29 CFR § 1605.3 - Selection practices.

§ 1605.3 Selection practices.

(a) Scheduling of tests or other selection procedures. When a test or other selection procedure is scheduled at a time when an employee or prospective employee cannot attend because of his or her religious practices, the user of the test should be aware that the principles enunciated in these guidelines apply and that it has an obligation to accommodate such employee or prospective employee unless undue hardship would result.

(b) Inquiries which determine an applicant's availability to work during an employer's scheduled working hours.

(1) The duty to accommodate pertains to prospective employees as well as current employees. Consequently, an employer may not permit an applicant's need for a religious accommodation to affect in any way its decision whether to hire the applicant unless it can demonstrate that it cannot reasonably accommodate the applicant's religious practices without undue hardship.
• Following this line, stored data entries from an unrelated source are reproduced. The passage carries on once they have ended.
-- ==== Sys2Proof/Laws/State.lean ====
section
/-! SUPPORT. The small lemmas of the state: one for each field under each primitive update, and what the accessors read back. -/

namespace Sys2Proof.Machine

/-! ### `setReg` -/

@[simp] theorem State.setReg_now (s : State) (a : Nat) (w : Word) : (s.setReg a w).now = s.now := rfl
@[simp] theorem State.setReg_free (s : State) (a : Nat) (w : Word) : (s.setReg a w).free = s.free := rfl
@[simp] theorem State.setReg_marks (s : State) (a : Nat) (w : Word) : (s.setReg a w).marks = s.marks := rfl
@[simp] theorem State.setReg_mem (s : State) (a : Nat) (w : Word) : (s.setReg a w).mem = s.mem := rfl
@[simp] theorem State.setReg_ecc (s : State) (a : Nat) (w : Word) : (s.setReg a w).ecc = s.ecc := rfl
@[simp] theorem State.setReg_reaches (s : State) (a : Nat) (w : Word) : (s.setReg a w).reaches = s.reaches := rfl
@[simp] theorem State.setReg_die (s : State) (a : Nat) (w : Word) : (s.setReg a w).die = s.die := rfl
@[simp] theorem State.setReg_cores (s : State) (a : Nat) (w : Word) : (s.setReg a w).cores = s.cores := rfl
@[simp] theorem State.setReg_locks (s : State) (a : Nat) (w : Word) : (s.setReg a w).locks = s.locks := rfl
@[simp] theorem State.setReg_mesh (s : State) (a : Nat) (w : Word) : (s.setReg a w).mesh = s.mesh := rfl
@[simp] theorem State.setReg_holds (s : State) (a : Nat) (w : Word) : (s.setReg a w).holds = s.holds := rfl
@[simp] theorem State.setReg_fabric (s : State) (a : Nat) (w : Word) : (s.setReg a w).fabric = s.fabric := rfl
@[simp] theorem State.setReg_host (s : State) (a : Nat) (w : Word) : (s.setReg a w).host = s.host := rfl
@[simp] theorem State.setReg_engine (s : State) (a : Nat) (w : Word) : (s.setReg a w).engine = s.engine := rfl
@[simp] theorem State.setReg_weights (s : State) (a : Nat) (w : Word) : (s.setReg a w).weights = s.weights := rfl
@[simp] theorem State.setReg_power (s : State) (a : Nat) (w : Word) : (s.setReg a w).power = s.power := rfl
@[simp] theorem State.setReg_toll (s : State) (a : Nat) (w : Word) : (s.setReg a w).toll = s.toll := rfl
@[simp] theorem State.setReg_idle (s : State) (a : Nat) (w : Word) : (s.setReg a w).idle = s.idle := rfl
@[simp] theorem State.setReg_diag (s : State) (a : Nat) (w : Word) : (s.setReg a w).diag = s.diag := rfl
@[simp] theorem State.setReg_ibiOn (s : State) (a : Nat) (w : Word) : (s.setReg a w).ibiOn = s.ibiOn := rfl
@[simp] theorem State.setReg_ibis (s : State) (a : Nat) (w : Word) : (s.setReg a w).ibis = s.ibis := rfl
@[simp] theorem State.setReg_outs (s : State) (a : Nat) (w : Word) : (s.setReg a w).outs = s.outs := rfl
@[simp] theorem State.setReg_pending (s : State) (a : Nat) (w : Word) : (s.setReg a w).pending = s.pending := rfl

/-! ### `put` -/

@[simp] theorem State.put_now (s : State) (a : Nat) (f : BitField) (v : Nat) : (s.put a f v).now = s.now := rfl
@[simp] theorem State.put_free (s : State) (a : Nat) (f : BitField) (v : Nat) : (s.put a f v).free = s.free := rfl
@[simp] theorem State.put_marks (s : State) (a : Nat) (f : BitField) (v : Nat) : (s.put a f v).marks = s.marks := rfl
@[simp] theorem State.put_mem (s : State) (a : Nat) (f : BitField) (v : Nat) : (s.put a f v).mem = s.mem := rfl
@[simp] theorem State.put_ecc (s : State) (a : Nat) (f : BitField) (v : Nat) : (s.put a f v).ecc = s.ecc := rfl
@[simp] theorem State.put_reaches (s : State) (a : Nat) (f : BitField) (v : Nat) : (s.put a f v).reaches = s.reaches := rfl
@[simp] theorem State.put_die (s : State) (a : Nat) (f : BitField) (v : Nat) : (s.put a f v).die = s.die := rfl
@[simp] theorem State.put_cores (s : State) (a : Nat) (f : BitField) (v : Nat) : (s.put a f v).cores = s.cores := rfl
@[simp] theorem State.put_locks (s : State) (a : Nat) (f : BitField) (v : Nat) : (s.put a f v).locks = s.locks := rfl
@[simp] theorem State.put_mesh (s : State) (a : Nat) (f : BitField) (v : Nat) : (s.put a f v).mesh = s.mesh := rfl
@[simp] theorem State.put_holds (s : State) (a : Nat) (f : BitField) (v : Nat) : (s.put a f v).holds = s.holds := rfl
@[simp] theorem State.put_fabric (s : State) (a : Nat) (f : BitField) (v : Nat) : (s.put a f v).fabric = s.fabric := rfl
@[simp] theorem State.put_host (s : State) (a : Nat) (f : BitField) (v : Nat) : (s.put a f v).host = s.host := rfl
@[simp] theorem State.put_engine (s : State) (a : Nat) (f : BitField) (v : Nat) : (s.put a f v).engine = s.engine := rfl
@[simp] theorem State.put_weights (s : State) (a : Nat) (f : BitField) (v : Nat) : (s.put a f v).weights = s.weights := rfl
@[simp] theorem State.put_power (s : State) (a : Nat) (f : BitField) (v : Nat) : (s.put a f v).power = s.power := rfl
@[simp] theorem State.put_toll (s : State) (a : Nat) (f : BitField) (v : Nat) : (s.put a f v).toll = s.toll := rfl
@[simp] theorem State.put_idle (s : State) (a : Nat) (f : BitField) (v : Nat) : (s.put a f v).idle = s.idle := rfl
@[simp] theorem State.put_diag (s : State) (a : Nat) (f : BitField) (v : Nat) : (s.put a f v).diag = s.diag := rfl
@[simp] theorem State.put_ibiOn (s : State) (a : Nat) (f : BitField) (v : Nat) : (s.put a f v).ibiOn = s.ibiOn := rfl
@[simp] theorem State.put_ibis (s : State) (a : Nat) (f : BitField) (v : Nat) : (s.put a f v).ibis = s.ibis := rfl
@[simp] theorem State.put_outs (s : State) (a : Nat) (f : BitField) (v : Nat) : (s.put a f v).outs = s.outs := rfl
@[simp] theorem State.put_pending (s : State) (a : Nat) (f : BitField) (v : Nat) : (s.put a f v).pending = s.pending := rfl

/-! ### `setMark` -/

@[simp] theorem State.setMark_now (s : State) (a : Nat) (m : Mark) : (s.setMark a m).now = s.now := rfl
@[simp] theorem State.setMark_free (s : State) (a : Nat) (m : Mark) : (s.setMark a m).free = s.free := rfl
@[simp] theorem State.setMark_regs (s : State) (a : Nat) (m : Mark) : (s.setMark a m).regs = s.regs := rfl
@[simp] theorem State.setMark_mem (s : State) (a : Nat) (m : Mark) : (s.setMark a m).mem = s.mem := rfl
@[simp] theorem State.setMark_ecc (s : State) (a : Nat) (m : Mark) : (s.setMark a m).ecc = s.ecc := rfl
@[simp] theorem State.setMark_reaches (s : State) (a : Nat) (m : Mark) : (s.setMark a m).reaches = s.reaches := rfl
@[simp] theorem State.setMark_die (s : State) (a : Nat) (m : Mark) : (s.setMark a m).die = s.die := rfl
@[simp] theorem State.setMark_cores (s : State) (a : Nat) (m : Mark) : (s.setMark a m).cores = s.cores := rfl
@[simp] theorem State.setMark_locks (s : State) (a : Nat) (m : Mark) : (s.setMark a m).locks = s.locks := rfl
@[simp] theorem State.setMark_mesh (s : State) (a : Nat) (m : Mark) : (s.setMark a m).mesh = s.mesh := rfl
@[simp] theorem State.setMark_holds (s : State) (a : Nat) (m : Mark) : (s.setMark a m).holds = s.holds := rfl
@[simp] theorem State.setMark_fabric (s : State) (a : Nat) (m : Mark) : (s.setMark a m).fabric = s.fabric := rfl
@[simp] theorem State.setMark_host (s : State) (a : Nat) (m : Mark) : (s.setMark a m).host = s.host := rfl
@[simp] theorem State.setMark_engine (s : State) (a : Nat) (m : Mark) : (s.setMark a m).engine = s.engine := rfl
@[simp] theorem State.setMark_weights (s : State) (a : Nat) (m : Mark) : (s.setMark a m).weights = s.weights := rfl
@[simp] theorem State.setMark_power (s : State) (a : Nat) (m : Mark) : (s.setMark a m).power = s.power := rfl
@[simp] theorem State.setMark_toll (s : State) (a : Nat) (m : Mark) : (s.setMark a m).toll = s.toll := rfl
@[simp] theorem State.setMark_idle (s : State) (a : Nat) (m : Mark) : (s.setMark a m).idle = s.idle := rfl
@[simp] theorem State.setMark_diag (s : State) (a : Nat) (m : Mark) : (s.setMark a m).diag = s.diag := rfl
@[simp] theorem State.setMark_ibiOn (s : State) (a : Nat) (m : Mark) : (s.setMark a m).ibiOn = s.ibiOn := rfl
@[simp] theorem State.setMark_ibis (s : State) (a : Nat) (m : Mark) : (s.setMark a m).ibis = s.ibis := rfl
@[simp] theorem State.setMark_outs (s : State) (a : Nat) (m : Mark) : (s.setMark a m).outs = s.outs := rfl
@[simp] theorem State.setMark_pending (s : State) (a : Nat) (m : Mark) : (s.setMark a m).pending = s.pending := rfl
(2) As a result of the oral and written testimony submitted at the Commission's Hearings on Religious Discrimination, discussions with representatives of organizations interested in the issue of religious discrimination, and the comments received from the public on these Guidelines as proposed, the Commission has concluded that the use of pre-selection inquiries which determine an applicant's availability has an exclusionary effect on the employment opportunities of persons with certain religious practices. The use of such inquiries will, therefore, be considered to violate title VII unless the employer can show that it:

(i) Did not have an exclusionary effect on its employees or prospective employees needing an accommodation for the same religious practices; or

(ii) Was otherwise justified by business necessity.

Employers who believe they have a legitimate interest in knowing the availability of their applicants prior to selection must consider procedures which would serve this interest and which would have a lesser exclusionary effect on persons whose religious practices need accommodation. An example of such a procedure is for the employer to state the normal work hours for the job and, after making it clear to the applicant that he or she is not required to indicate the need for any absences for religious practices during the scheduled work hours, ask the applicant whether he or she is otherwise available to work those hours. Then, after a position is offered, but before the applicant is hired, the employer can inquire into the need for a religious accommodation and determine, according to the principles of these Guidelines, whether an accommodation is possible. This type of inquiry would provide an employer with information concerning the availability of most of its applicants, while deferring until after a position is offered the identification of the usually small number of applicants who require an accommodation.

(3) The Commission will infer that the need for an accommodation discriminatorily influenced a decision to reject an applicant when: (i) prior to an offer of employment the employer makes an inquiry into an applicant's availability without having a business necessity justification; and (ii) after the employer has determined the applicant's need for an accommodation, the employer rejects a qualified applicant. The burden is then on the employer to demonstrate that factors other than the need for an accommodation were the reason for rejecting the qualified applicant, or that a reasonable accommodation without undue hardship was not possible.